What, I say, would Hume have thought of this, especially if he had been told that it was at this day generally credited? Would he not have confessed that he had been mistaken in supposing there was a peculiarly blind credulity and prejudice in favour of everything that is accounted sacred;[16] for that, since even professed sceptics swallow implicitly such a story as this, it appears there must be a still blinder prejudice in favour of everything that is not accounted sacred?
Suppose, again, we found in this history such passages as the following: "And it came to pass after these things that Napoleon strengthened himself, and gathered together another host instead of that which he had lost, and went and warred against the Prussians, and the Russians, and the Austrians, and all the rulers of the north country, which were confederate against him. And the ruler of Sweden, also, which was a Frenchman, warred against Napoleon. So they went forth, and fought against the French in the plain of Leipsic. And the French were discomfited before their enemies, and fled, and came to the rivers which are behind Leipsic, and essayed to pass over, that they might escape out of the hand of their enemies; but they could not, for Napoleon had broken down the bridges: so the people of the north countries came upon them, and smote them with a very grievous slaughter." ...
"Then the ruler of Austria and all the rulers of the north countries sent messengers unto Napoleon to speak peaceably unto him, saying, Why should there be war between us any more? Now Napoleon had put away his wife, and taken the daughter of the ruler of Austria to wife. So all the counsellors of Napoleon came and stood before him, and said, Behold now these kings are merciful kings; do even as they say unto thee; knowest thou not yet that France is destroyed? But he spake roughly unto his counsellors, and drave them, out from his presence, neither would he hearken unto their voice. And when all the kings saw that, they warred against France, and smote it with the edge of the sword, and came near to Paris, which is the royal city, to take it: so the men of Paris went out, and delivered up the city to them. Then those kings spake kindly unto the men of Paris, saying, Be of good cheer, there shall no harm happen unto you. Then were the men of Paris glad, and said, Napoleon is a tyrant; he shall no more rule over us. Also all the princes, the judges, the counsellors, and the captains whom Napoleon had raised up even from the lowest of the people, sent unto Lewis the brother of King Lewis, whom they had slain, and made him king over France." ...

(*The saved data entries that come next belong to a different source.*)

/-- A closed round in Unmask whose first cohort holds secrets; slot 1's public key is G. -/
def maskRd (ss : List Secret) : Round :=
  { rd (plan 0 16) [1, 2, 3, 4, 5, 6, 7] with closed := true, keys := [(1, keyRec)], cohorts := [(0, { Cohort.empty with checked := true, survivors := [0, 2], secrets := ss })] }
def maskSt : State := withRound (landing []) (maskRd [secret1])
def maskSt2 : State := withRound (landing []) (maskRd [secret2])
def maskSt3 : State := withRound (landing [(TOL_CTRL.SPARE_WAIT, 0, 0, 1)]) (maskRd [secret3])

/-- The same with the secret done and one mask to remove. -/
def unmaskedRd : Round :=
  { maskRd [] with cohorts := [(0, { Cohort.empty with checked := true, survivors := [0, 2], secrets := [{ secret1 with done := true, shares := [] }], masks := [⟨5, false⟩] })] }

/-- A closed round whose first cohort is unmasked, and one whose ring sums leave their range. -/
def settleRd : Round := { maskRd [] with cohorts := [(0, { Cohort.empty with checked := true, survivors := [0, 2], unmasked := true, weight := 1, accum := [(0, 3)] })] }
def settleRd2 : Round := { maskRd [] with cohorts := [(0, { Cohort.empty with checked := true, survivors := [0, 2], unmasked := true, weight := 1, accum := [(0, 60000)] })] }
def settleSt : State := withRound (landing [(VAT_JOB_G64.LEN_LINES, 0, 0, 8)]) settleRd
def settleSt2 : State := withRound (landing [(VAT_JOB_G64.LEN_LINES, 0, 0, 8)]) settleRd2

/-- A closed round whose two cohorts are unmasked, the same with a screening key and settled, one past its screening, and one past Finish. -/
def gateRd0 : Round :=
  { maskRd [] with cohorts := [(0, { Cohort.empty with checked := true, unmasked := true }), (1, { Cohort.empty with checked := true, unmasked := true })] }
def gateRd0k : Round := { gateRd0 with screenKey := some 9 }
def polBytes (l : List (Nat × Bytes)) : Bytes := l.foldl (fun p e => p.take e.1 ++ e.2 ++ p.drop (e.1 + e.2.length)) (zeros 128)

/-- Screening with sixteen directions, over the round with its key. -/
def screenSt : State :=
  (withRound (landing [(PRS_CTRL.ENABLE, 0, 0, 1), (WRP_CTRL.ENABLE, 0, 0, 1), (SKM_CTRL.ENABLE, 0, 0, 1)]) gateRd0k).modJob 0 (fun J => { J with policy := polBytes [(2, [1]), (3, [16]), (6, [0, 1])] })
/-- A pair with a known first component. -/
theorem pairFst {α β : Type} {p : α × β} {a : α} (h : p.1 = a) : p = (a, p.2) := by
  cases p; subst h; rfl

/-- A round whose cohorts are settled and screened, under a policy whose RHO admits the charge, and under one whose RHO is 0. -/
def finishRd : Round :=
  { gateRd0 with
    screenDone := true
    cohorts := [(0, { Cohort.empty with settled := true }), (1, { Cohort.empty with settled := true })] }
def finishPol (rho : Nat) : Bytes :=
  polBytes [(12, toLe 4 1), (16, toLe 4 1), (32, toLe 8 0x3FF0000000000000), (40, toLe 8 rho)]
def finishSt : State := (withRound (landing [(WRP_CTRL.ENABLE, 0, 0, 1), (VAT_JOB_G64.LEN_LINES, 0, 0, 2)]) finishRd).modJob 0 (fun J => { J with policy := finishPol 0x3FF0000000000000 })
def overSt : State := (withRound (landing [(WRP_CTRL.ENABLE, 0, 0, 1)]) finishRd).modJob 0 (fun J => { J with policy := finishPol 0 })

/-- The same at its second window, its charge recorded. -/
def windowRd : Round := { finishRd with charge := some 0, windowNo := 1 }
def windowSt : State := withRound (landing [(WRP_CTRL.ENABLE, 0, 0, 1), (VAT_JOB_G64.LEN_LINES, 0, 0, 2)]) windowRd

/-- A round past Finish, and the state in which its gate decides. -/
def gateRd1 : Round := { finishRd with charge := some 0, windowNo := 1, begunAt := finishRd.begunAt ++ [(10, 90)] }
def gateSt : State := (withRound (landing [(VAT_JOB_G64.LEN_LINES, 0, 0, 8), (PRS_CTRL.ENABLE, 0, 0, 1), (SKM_CTRL.ENABLE, 0, 0, 1), (WRP_CTRL.ENABLE, 0, 0, 1)]) gateRd1).modJob 0 (fun J => { J with heldOk := true, held := some [], baseCorrect := some 0 })

/-- An RC queue pair 5 of class 2, and region 1 with every right over the first 256 bytes of job 0. -/
def rdmaFields (cls : Nat) : List (Fld × Nat × Nat × Nat) :=
  [(RDMA_QP_CFG.CLASS, 5, 0, cls), (RDMA_REG_CFG.STATE, 0, 1, 1), (RDMA_REG_CFG.RIGHTS, 0, 1, 15), (RDMA_REG_LEN.LEN, 0, 1, 256), (VAT_JOB_CTRL.ADD_OPEN, 0, 0, 1)]
def rdmaSt : State := withRound (landing (rdmaFields 2)) (maskRd [])
def rdmaWinSt : State := withRound (landing (rdmaFields 2 ++ [(VAT_JOB_G64.BASE_LINE, 0, 0, 2), (VAT_JOB_G64.LEN_LINES, 0, 0, 8)])) (maskRd [])
def packet0 : Packet := ⟨5, 0, 0, true, true, 0x100, 64, 8, zeros 8, none⟩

"And when Napoleon saw that the kingdom was departed from him, he said unto the rulers which came against him, Let me, I pray you, give the kingdom unto my son: but they would not hearken unto him. Then he spake yet again, saying, Let me, I pray you, go and live in the island of Elba, which is over against Italy, nigh unto the coast of France; and ye shall give me an allowance for me and my household, and the land of Elba also for a possession. So they made him ruler of Elba."...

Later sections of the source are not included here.